Я кивнул. Сам потянулся к сигарете. Зловонный дым, режущий горло… Зачем она курит? Боже мой! Что я делаю? Зачем? Зачем я позвал её? Чтобы отразиться в любящих меня глазах? Почувствовать себя живым, нужным, значимым? Думаю, мало кто из моих знакомых справился бы с таким искушением. Разве что Лиза со своим лозунгом: «Nil admirari». Оправдания мне нет. То, что я делал было гадко, подло. Но что такое подлость? Всего лишь результат беспомощности, слабости… Милана возвращала мне меня. Только с ней я понимал, что ещё жив, что ещё не потерял остатки рассудка, что ещё связан с реальностью. Пускай лишь прошлым. Когда она разлюбит, меня уже нигде не останется… Я просто исчезну, кану в забвении. Но Милана ещё любила. И казалось, этому не будет конца, её силы не иссякнут. Эта черноглазая девочка удерживала меня, семидесятикилограммового мужика, на краю гибели. Погибая сама, будоражила во мне какое-то омерзительное тщеславие, тошнотворное любопытство. Хотя в то же время моё сердце трепетало от жалостливой нежности.
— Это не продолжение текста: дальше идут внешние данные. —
-- ==== Sys2Proof/Laws/Decode.lean ====
section
/-! SUPPORT. Signed ports and integers (spec/10_state.md R32): what fits a port comes back from it, and what a port carries
fits it. -/

namespace Sys2Proof

/-- An integer that fits a signed port of width `w` is read back from it. -/
theorem toInt_ofInt_of_fits {w : Nat} (hw : 0 < w) {v : Int} (h : FitsSigned w v) : (BitVec.ofInt w v).toInt = v := by
  obtain ⟨h1, h2⟩ := h
  have hp : (2 : Int) ^ w = 2 * 2 ^ (w - 1) := by rw [← pow_succ']; congr 1; omega
  rw [BitVec.toInt_ofInt]
  apply Int.bmod_eq_of_le <;> push_cast <;> omega

/-- What a signed port carries fits it. -/
theorem fits_toInt {w : Nat} (hw : 0 < w) (b : BitVec w) : FitsSigned w b.toInt := by
  have h1 := BitVec.two_mul_toInt_lt (x := b)
  have h2 := BitVec.le_two_mul_toInt (x := b)
  have hp : (2 : Int) ^ w = 2 * 2 ^ (w - 1) := by rw [← pow_succ']; congr 1; omega
  constructor <;> omega

@[simp] theorem flagOf_flagBit (d : Bool) : flagOf (flagBit d) = d := by cases d <;> rfl

end Sys2Proof
end

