-- ==== Sys2Proof/Laws/Operations.lean ====
section
/-! SUPPORT. What an operation can do, said once: the 19 operations outside the sequencer end in `State.finish`, and the three of
the sequencer end in one of four ways (spec/46_sequencer.md R153 to R157). -/

namespace Sys2Proof.Machine

/-- A result that is a value: not a fault and not the absence of a result. -/
def Result.IsValue (r : Result) : Prop := r ≠ .nothing ∧ ∀ k, r ≠ .fault k

theorem map_isValue {α : Type} (e : Except FaultKind α) {f : α → Result} (hf : ∀ a, (f a).IsValue) (v : Result)
    (h : e.map f = .ok v) : v.IsValue := by
  cases e <;> cases h
  exact hf _

/-- An operation outside the sequencer computes a value or a fault from its operands, TBL and CFG alone, and ends with it
(R20, R153). -/
theorem exec_pure (i : Instr) (h : isSequencer i = false) :
    ∃ r : Table → Cfg → Except FaultKind Result,
      (∀ s : State, exec i s = .next (s.finish (r s.tbl s.cfg))) ∧ ∀ t c v, r t c = .ok v → v.IsValue := by
  cases i with
  | pack2 t u =>
    exact ⟨fun _ _ => (pack2 t u).map .byte, fun _ => rfl,
      fun _ _ => map_isValue _ fun _ => ⟨nofun, nofun⟩⟩
  | unpk2 b =>
    exact ⟨fun _ _ => .ok (.digits (hi b) (lo b) (isbcd b)),
      fun _ => rfl, fun t c v h => by cases h; simp [Result.IsValue]⟩
  | enckhz v =>
    exact ⟨fun _ _ => (enckhz v).map .payload, fun _ => rfl,
      fun _ _ => map_isValue _ fun _ => ⟨nofun, nofun⟩⟩
  | dec5 p =>
    exact ⟨fun _ _ => (dec5 p).map .freq, fun _ => rfl,
      fun _ _ => map_isValue _ fun _ => ⟨nofun, nofun⟩⟩
  | bldfrq =>
    exact ⟨fun _ _ => .ok (.frame bldfrq),
      fun _ => rfl, fun t c v h => by cases h; simp [Result.IsValue]⟩
  | bldmod =>
    exact ⟨fun _ _ => .ok (.frame bldmod),
      fun _ => rfl, fun t c v h => by cases h; simp [Result.IsValue]⟩
  | bldfix =>
    exact ⟨fun _ c => .ok (.frame (bldfix c)),
      fun _ => rfl, fun t c v h => by cases h; simp [Result.IsValue]⟩
  | bldsel slot =>
    exact ⟨fun _ c => (bldsel c slot).map .frame, fun _ => rfl,
      fun _ _ => map_isValue _ fun _ => ⟨nofun, nofun⟩⟩
  | bldedg seg slot lower upper =>
    exact ⟨fun _ c => (bldedg c seg slot lower upper).map .frame, fun _ => rfl,
      fun _ _ => map_isValue _ fun _ => ⟨nofun, nofun⟩⟩
  | decfrq resp =>
    exact ⟨fun _ c => (decfrq c resp).map .freq, fun _ => rfl,
      fun _ _ => map_isValue _ fun _ => ⟨nofun, nofun⟩⟩
  | decmod resp =>
    exact ⟨fun _ c => (decmod c resp).map fun r => .mode r.1 r.2, fun _ => rfl,
      fun _ _ => map_isValue _ fun _ => ⟨nofun, nofun⟩⟩
  | tlookup band ent =>
    exact ⟨fun t _ => (tlookup t band ent).map edgeResult, fun _ => rfl,
      fun _ _ => map_isValue _ fun _ => ⟨nofun, nofun⟩⟩
  | twhole band =>
    exact ⟨fun t _ => (twhole t band).map edgeResult, fun _ => rfl,
      fun _ _ => map_isValue _ fun _ => ⟨nofun, nofun⟩⟩
  | tname mode d =>
    exact ⟨fun t _ => (tname t mode d).map .name, fun _ => rfl,
      fun _ _ => map_isValue _ fun _ => ⟨nofun, nofun⟩⟩
  | tseg band =>
    exact ⟨fun t _ => (tseg t band).map .segment, fun _ => rfl,
      fun _ _ => map_isValue _ fun _ => ⟨nofun, nofun⟩⟩
  | clsmod mode d =>
    exact ⟨fun _ _ => (clsmod mode d).map .cls, fun _ => rfl,
      fun _ _ => map_isValue _ fun _ => ⟨nofun, nofun⟩⟩
  | clsbnd f10 =>
    exact ⟨fun t _ => (clsbnd t f10).map .band, fun _ => rfl,
      fun _ _ => map_isValue _ fun _ => ⟨nofun, nofun⟩⟩
  | edgdef band cls =>
    exact ⟨fun t _ => (edgdef t band cls).map edgeResult, fun _ => rfl,
      fun _ _ => map_isValue _ fun _ => ⟨nofun, nofun⟩⟩
  | edgofs f10 ofs wid =>
    exact ⟨fun _ c => .ok (.edges (edgofs c f10 ofs wid).1 (edgofs c f10 ofs wid).2),
      fun _ => rfl, fun t c v h => by cases h; simp [Result.IsValue]⟩
  | query => simp [isSequencer] at h
  | applyd => simp [isSequencer] at h
  | applyo ofs wid => simp [isSequencer] at h

/-- Such an operation presents a value or raises a fault (R11, R178). -/
theorem exec_pure_cases {i : Instr} {s t : State} (hi : isSequencer i = false) (h : exec i s = .next t) :
    (∃ k, t = s.raise k) ∨ ∃ v, v.IsValue ∧ t = s.present v := by
  obtain ⟨r, hr, hv⟩ := exec_pure i hi
  rw [hr] at h
  cases h
  cases he : r s.tbl s.cfg with
  | ok v => exact .inr ⟨v, hv _ _ _ he, rfl⟩
  | error k => exact .inl ⟨k, rfl⟩

/-! ### Premises of a query, and what they bound -/

theorem QueryGoesThrough.freq_le {s : State} {r1 r2 : List Byte} {f m : Nat} {d : Bool} {c : ModeClass} {b : Nat}
    (h : QueryGoesThrough s r1 r2 f m d c b) : f ≤ 999999999 := decfrq_le h.q2

theorem QueryGoesThrough.mode_le {s : State} {r1 r2 : List Byte} {f m : Nat} {d : Bool} {c : ModeClass} {b : Nat}
    (h : QueryGoesThrough s r1 r2 f m d c b) : m ≤ 13 := decmod_le h.q4

theorem QueryGoesThrough.band_lt {s : State} {r1 r2 : List Byte} {f m : Nat} {d : Bool} {c : ModeClass} {b : Nat}
    (h : QueryGoesThrough s r1 r2 f m d c b) : b < 12 := (clsbnd_eq_ok.mp h.q6).1

/-- The fields of SNAP hold what is stored into them (R23). -/
theorem freshSnap_f10 {f : Nat} (h : f ≤ 999999999) (m : Nat) (d : Bool) (c : ModeClass) (b : Nat) :
    (freshSnap f m d c b).f10.toNat = f := by
  simp only [freshSnap, BitVec.toNat_ofNat]; omega

theorem freshSnap_mode {m : Nat} (h : m ≤ 13) (f : Nat) (d : Bool) (c : ModeClass) (b : Nat) :
    (freshSnap f m d c b).mode.toNat = m := by
  simp only [freshSnap, BitVec.toNat_ofNat]; omega

theorem freshSnap_band {b : Nat} (h : b < 12) (f m : Nat) (d : Bool) (c : ModeClass) :
    (freshSnap f m d c b).band.toNat = b := by
  simp only [freshSnap, BitVec.toNat_ofNat]; omega

/-- The fault the query steps raise is one of three: never ValueOutOfRange, never IllegalOperation (R154, R175). -/
theorem querySteps_fault {s t : State} {k : FaultKind} (h : querySteps s = .raised t k) :
    k = .transportUnavailable ∨ k = .malformedResponse ∨ k = .frequencyOutOfRange := by
  rcases querySteps_eq_raised h with ⟨-, -, h⟩ | ⟨r1, -, ⟨h, -⟩ | ⟨f, -, ⟨-, -, h⟩ | ⟨r2, -, ⟨h, -⟩ | ⟨m, d, hm, h⟩⟩⟩⟩
  · exact .inl h
  · exact .inr (.inl (decfrq_error h))
  · exact .inl h
  · exact .inr (.inl (decmod_error h))
  · obtain ⟨c, hc⟩ := clsmod_ok (decmod_le hm) d
    rcases h with ⟨h, -⟩ | ⟨_, -, h, -⟩
    · rw [hc] at h; cases h
    · exact .inr (.inr (clsbnd_eq_error.mp h).2)

/-- The edges an apply computes from a fresh snapshot always exist (R155, R156: "cannot raise"). -/
theorem applyEdges_exist {i : Instr} {s : State} {f b : Nat} (hi : isSequencer i = true) (hq : i ≠ .query)
    (c : ModeClass) (hb : b < 12) : ∃ lower upper, applyEdges i s f c b = some (lower, upper) := by
  cases i <;> simp_all [isSequencer]
  · simp only [applyEdges, edgdef_eq _ hb c.code_lt, Except.toOption, Option.map_some]
    exact ⟨_, _, rfl⟩
  · exact ⟨_, _, rfl⟩

/-- A sequencer operation ends in one of four ways: the query steps raise; it is QUERY and returns the fresh snapshot; it
is an apply whose tail raises; or it is an apply that completes (R154 to R157, R177). -/
theorem exec_sequencer_cases {i : Instr} {s t : State} (hi : isSequencer i = true) (h : exec i s = .next t) :
    (∃ v k, querySteps s = .raised v k ∧ t = v.enterError k) ∨
    ∃ r1 r2 f m d c b, QueryGoesThrough s r1 r2 f m d c b ∧
      ((i = .query ∧ t = ((afterModCall s).storeSnap f m d c b).present (.snapshot (freshSnap f m d c b))) ∨
       ∃ lower upper, i ≠ .query ∧ applyEdges i s f c b = some (lower, upper) ∧
        ((∃ v k, applyTail ((afterModCall s).storeSnap f m d c b) lower upper = .raised v k ∧ t = v.enterError k) ∨
         ∃ v, applyTail ((afterModCall s).storeSnap f m d c b) lower upper = .done v () ∧
          t = v.present (.edges lower upper))) := by
  cases i <;> simp [isSequencer] at hi
  case query =>
    cases h
    cases hq : querySteps s with
    | raised v k => exact .inl ⟨v, k, rfl, rfl⟩
    | done v a =>
      obtain ⟨r1, r2, f, m, d, c, b, hg, rfl⟩ := querySteps_eq_done.mp hq
      exact .inr ⟨r1, r2, f, m, d, c, b, hg, .inl ⟨rfl, rfl⟩⟩
  case applyd =>
    cases h
    rcases applyWith_cases (fun t =>
      (edgdef t.tbl t.snap.band.toNat t.snap.cls.toNat).map fun e => ((e.lo : Int), (e.hi : Int))) s with
      ⟨v, k, hq, he⟩ | ⟨v, hq, hr⟩
    · exact .inl ⟨v, k, hq, he⟩
    obtain ⟨r1, r2, f, m, d, c, b, hg, rfl⟩ := querySteps_eq_done.mp hq
    refine .inr ⟨r1, r2, f, m, d, c, b, hg, .inr ?_⟩
    have hedge : edgdef ((afterModCall s).storeSnap f m d c b).tbl
        ((afterModCall s).storeSnap f m d c b).snap.band.toNat
        ((afterModCall s).storeSnap f m d c b).snap.cls.toNat = .ok (s.tbl.edge[b]'hg.band_lt)[c.code.toNat] := by
      rw [State.storeSnap_snap, freshSnap_band hg.band_lt, State.storeSnap_tbl]
      exact edgdef_eq _ hg.band_lt c.code_lt
    simp only [hedge, Except.map, reduceCtorEq, false_and, exists_false, false_or, Except.ok.injEq,
      Prod.mk.injEq] at hr
    obtain ⟨_, _, ⟨rfl, rfl⟩, hr⟩ := hr
    refine ⟨_, _, by simp, ?_, hr⟩
    simp only [applyEdges, edgdef_eq _ hg.band_lt c.code_lt, Except.toOption, Option.map_some]
  case applyo ofs wid =>
    cases h
    rcases applyWith_cases (fun t => .ok (edgofs t.cfg t.snap.f10.toNat ofs wid)) s with ⟨v, k, hq, he⟩ | ⟨v, hq, hr⟩
    · exact .inl ⟨v, k, hq, he⟩
    obtain ⟨r1, r2, f, m, d, c, b, hg, rfl⟩ := querySteps_eq_done.mp hq
    refine .inr ⟨r1, r2, f, m, d, c, b, hg, .inr ?_⟩
    simp only [State.storeSnap_snap, freshSnap_f10 hg.freq_le, reduceCtorEq, false_and, exists_false, false_or,
      Except.ok.injEq] at hr
    obtain ⟨lower, upper, he, hr⟩ := hr
    exact ⟨lower, upper, by simp, by simpa [applyEdges, afterModCall, afterFrqCall] using he, hr⟩

/-- On a band of the table, building the setup frames raises ValueOutOfRange or nothing (R157 T1). -/
theorem setupFrames_error {s : State} {lower upper : Int} {k : FaultKind} (hb : s.snap.band.toNat < 12)
    (h : setupFrames s lower upper = .error k) :
    k = .valueOutOfRange := by
  unfold setupFrames at h
  rw [tseg_eq _ hb] at h
  simp only [Except.bind] at h
  cases h1 : bldsel s.cfg s.cfg.slot with
  | error k' => rw [h1] at h; cases h; exact (bldsel_eq_error.mp h1).2
  | ok F2 =>
    rw [h1] at h; simp only at h
    cases h2 : bldedg s.cfg s.tbl.seg[s.snap.band.toNat] s.cfg.slot lower upper with
    | error k' => rw [h2] at h; cases h; exact bldedg_error h2
    | ok F3 => rw [h2] at h; cases h

/-- The state at the end of the query steps that found `f`, `m`, `d`, `c` and `b` (R154 Q6). -/
def freshState (s : State) (f m : Nat) (d : Bool) (c : ModeClass) (b : Nat) : State :=
  (afterModCall s).storeSnap f m d c b

/-- The state of an apply tail after its calls with the frames `Fs` (R157 T2 to T4). -/
def State.afterTail (s : State) (Fs : List (List Byte)) : State := Fs.foldl (·.afterCall .block ·) s.beginTail

/-- Every way a sequencer operation ends, with the state it leaves: QUERY or an apply faults in the query steps; QUERY
completes; an apply faults at T1, at T2, T3 or T4, or completes (R154 to R157, R177, R178). -/
theorem exec_sequencer_ends {i : Instr} {s t : State} (hi : isSequencer i = true) (h : exec i s = .next t) :
    (∃ v k, (v = afterFrqCall s ∨ v = afterModCall s) ∧
      (k = .transportUnavailable ∨ k = .malformedResponse ∨ k = .frequencyOutOfRange) ∧ t = v.enterError k) ∨
    ∃ r1 r2 f m d c b, QueryGoesThrough s r1 r2 f m d c b ∧
      ((i = .query ∧ t = (freshState s f m d c b).present (.snapshot (freshSnap f m d c b))) ∨
       ∃ lower upper, i ≠ .query ∧ applyEdges i s f c b = some (lower, upper) ∧
        ((t = (freshState s f m d c b).beginTail.enterError .valueOutOfRange ∧
            ∃ k, setupFrames (freshState s f m d c b).beginTail lower upper = .error k) ∨
         ∃ F1 F2 F3, setupFrames (freshState s f m d c b).beginTail lower upper = .ok (F1, F2, F3) ∧
          (t = (((freshState s f m d c b).afterTail [F1]).enterError .transportUnavailable) ∨
           t = (((freshState s f m d c b).afterTail [F1, F2]).enterError .transportUnavailable) ∨
           t = (((freshState s f m d c b).afterTail [F1, F2, F3]).enterError .transportUnavailable) ∨
           t = (((freshState s f m d c b).afterTail [F1, F2, F3]).endTail.present (.edges lower upper))))) := by
  rcases exec_sequencer_cases hi h with ⟨v, k, hq, rfl⟩ | ⟨r1, r2, f, m, d, c, b, hg, ⟨rfl, rfl⟩ | ⟨lo, up, hne, he, h⟩⟩
  · refine .inl ⟨v, k, ?_, querySteps_fault hq, rfl⟩
    rcases querySteps_eq_raised hq with ⟨-, h, -⟩ | ⟨_, -, ⟨-, h⟩ | ⟨_, -, ⟨-, h, -⟩ | ⟨_, -, ⟨-, h⟩ | ⟨_, _, -, ⟨-, h⟩ |
      ⟨_, -, -, h⟩⟩⟩⟩⟩ <;> simp [h]
  · exact .inr ⟨r1, r2, f, m, d, c, b, hg, .inl ⟨rfl, rfl⟩⟩
  refine .inr ⟨r1, r2, f, m, d, c, b, hg, .inr ⟨lo, up, hne, he, ?_⟩⟩
  rcases h with ⟨v, k, ht, rfl⟩ | ⟨v, ht, rfl⟩
  · rcases applyTail_eq_raised ht with ⟨hs, rfl⟩ | ⟨F1, F2, F3, hs, rfl, h'⟩
    · have := setupFrames_error (by simpa [freshSnap_band hg.band_lt] using hg.band_lt) hs
      subst this
      exact .inl ⟨rfl, _, hs⟩
    · refine .inr ⟨F1, F2, F3, hs, ?_⟩
      rcases h' with ⟨-, rfl⟩ | ⟨_, -, ⟨-, rfl⟩ | ⟨_, -, -, rfl⟩⟩
      · exact .inl rfl
      · exact .inr (.inl rfl)
      · exact .inr (.inr (.inl rfl))
  · obtain ⟨F1, F2, F3, _, _, _, hs, -, -, -, rfl⟩ := applyTail_eq_done.mp ht
    exact .inr ⟨F1, F2, F3, hs, .inr (.inr (.inr rfl))⟩

/-! ### The same ends in the closed forms of `Sys2Proof.Safety` -/

theorem madeCalls_madeCalls (s : State) (cs ds : List Call) :
    madeCalls (madeCalls s cs) ds = madeCalls s (cs ++ ds) := by
  simp [madeCalls, List.drop_drop, Nat.add_assoc]

/-- One call of `transceive` is one call made (R50). -/
theorem afterCall_eq (s : State) (c : Caller) (F : List Byte) :
    s.afterCall c F = madeCalls s [{ caller := c, frame := F, answer := s.answerAt 0 F, seq := s.seq }] := by
  simp [State.afterCall, madeCalls, List.drop_one]

theorem afterFrqCall_eq (s : State) :
    afterFrqCall s = { madeCalls s [frqCall (s.answerAt 0 bldfrq)] with err := 0, seq := .querying } := by
  rw [afterFrqCall, afterCall_eq]; rfl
Милана вернулась, плюхнулась на стул — уже захмелела. С вызовом блестела глазами.
— Ездил осенью на Залив. Хочешь посмотреть фотографии?
— Давай, — кивнула головой.
— Только… Только там Вика… Тебе как?
— Всё равно! Андрей, ты не переживай за меня. У меня всё отлично. Я вышла замуж.
— Замуж? — Милана не умела врать. У неё нет моего артистизма, дара перевоплощения, чувства роли. Быть может, в этом и заключается талант? Способность сильно переживать, а потом продавать свои муки, отдавать их кинокамере, выкидывать душу зрителю. Я мог представить себе, что Милана — это Вика. Мог заняться сердечным онанизмом, возбудить к себе любовь к этой девочке. Она бы не заметила. Я уверен. Но тогда мне постоянно пришлось бы играть… Или нет? Она мне нравилась. Мне нравилось, как она на меня смотрит, как запоминает каждый мой жест. Каким сильным, всемогущим становишься, когда кто-то так на тебя смотрит! Но даже если Милана простит меня, я не прощу себя никогда. А жить с постоянным чувством вины, значит умирать каждую секунду.
Быстро переворачивала странички альбома, скользила вкусными глазами по снимкам, каждый раз на мгновение впиваясь взглядом в изображение Вики.
— Почему же ты не сообщила о свадьбе? — нелепый идиотский вопрос.
— Наверное, я забыла написать в том письме…
— В письме? — я решил не признаваться, что читал те никому не нужные признания. Мне казалось, так ей будет легче.
— Ты ничего не получал? — живой удивлённый взгляд. Быт, будничные дела — лучшее лекарство от сердечных мук.
— Нет, — уверенная ложь.
— Странно… Значит, не судьба…
Расстались никак. Каждый при своём. Она ничего не поняла. Я понял слишком многое. Есть такое славное выражение — «Дело в шляпе!» Так вот я ощущал себя в этой самой шляпе. Иначе не объяснишь. Проводил её домой и бросился в городскую толпу. Хотелось смешаться с кем-то, потеряться, забыться. Но город не открывался мне. Был чужим, посторонним. Когда Вика ещё не исчезла из моих объятий, я чувствовал себя хозяином каждой улочки, каждого деревца. Ночные огни. Тёмные потоки машин. Дым сигарет, снов… Всё это было таким близким, таким родным. Казалось, нет двери, которую я не смог бы открыть. Но теперь… Я стал изгоем. В лучшем случае — незваным гостем.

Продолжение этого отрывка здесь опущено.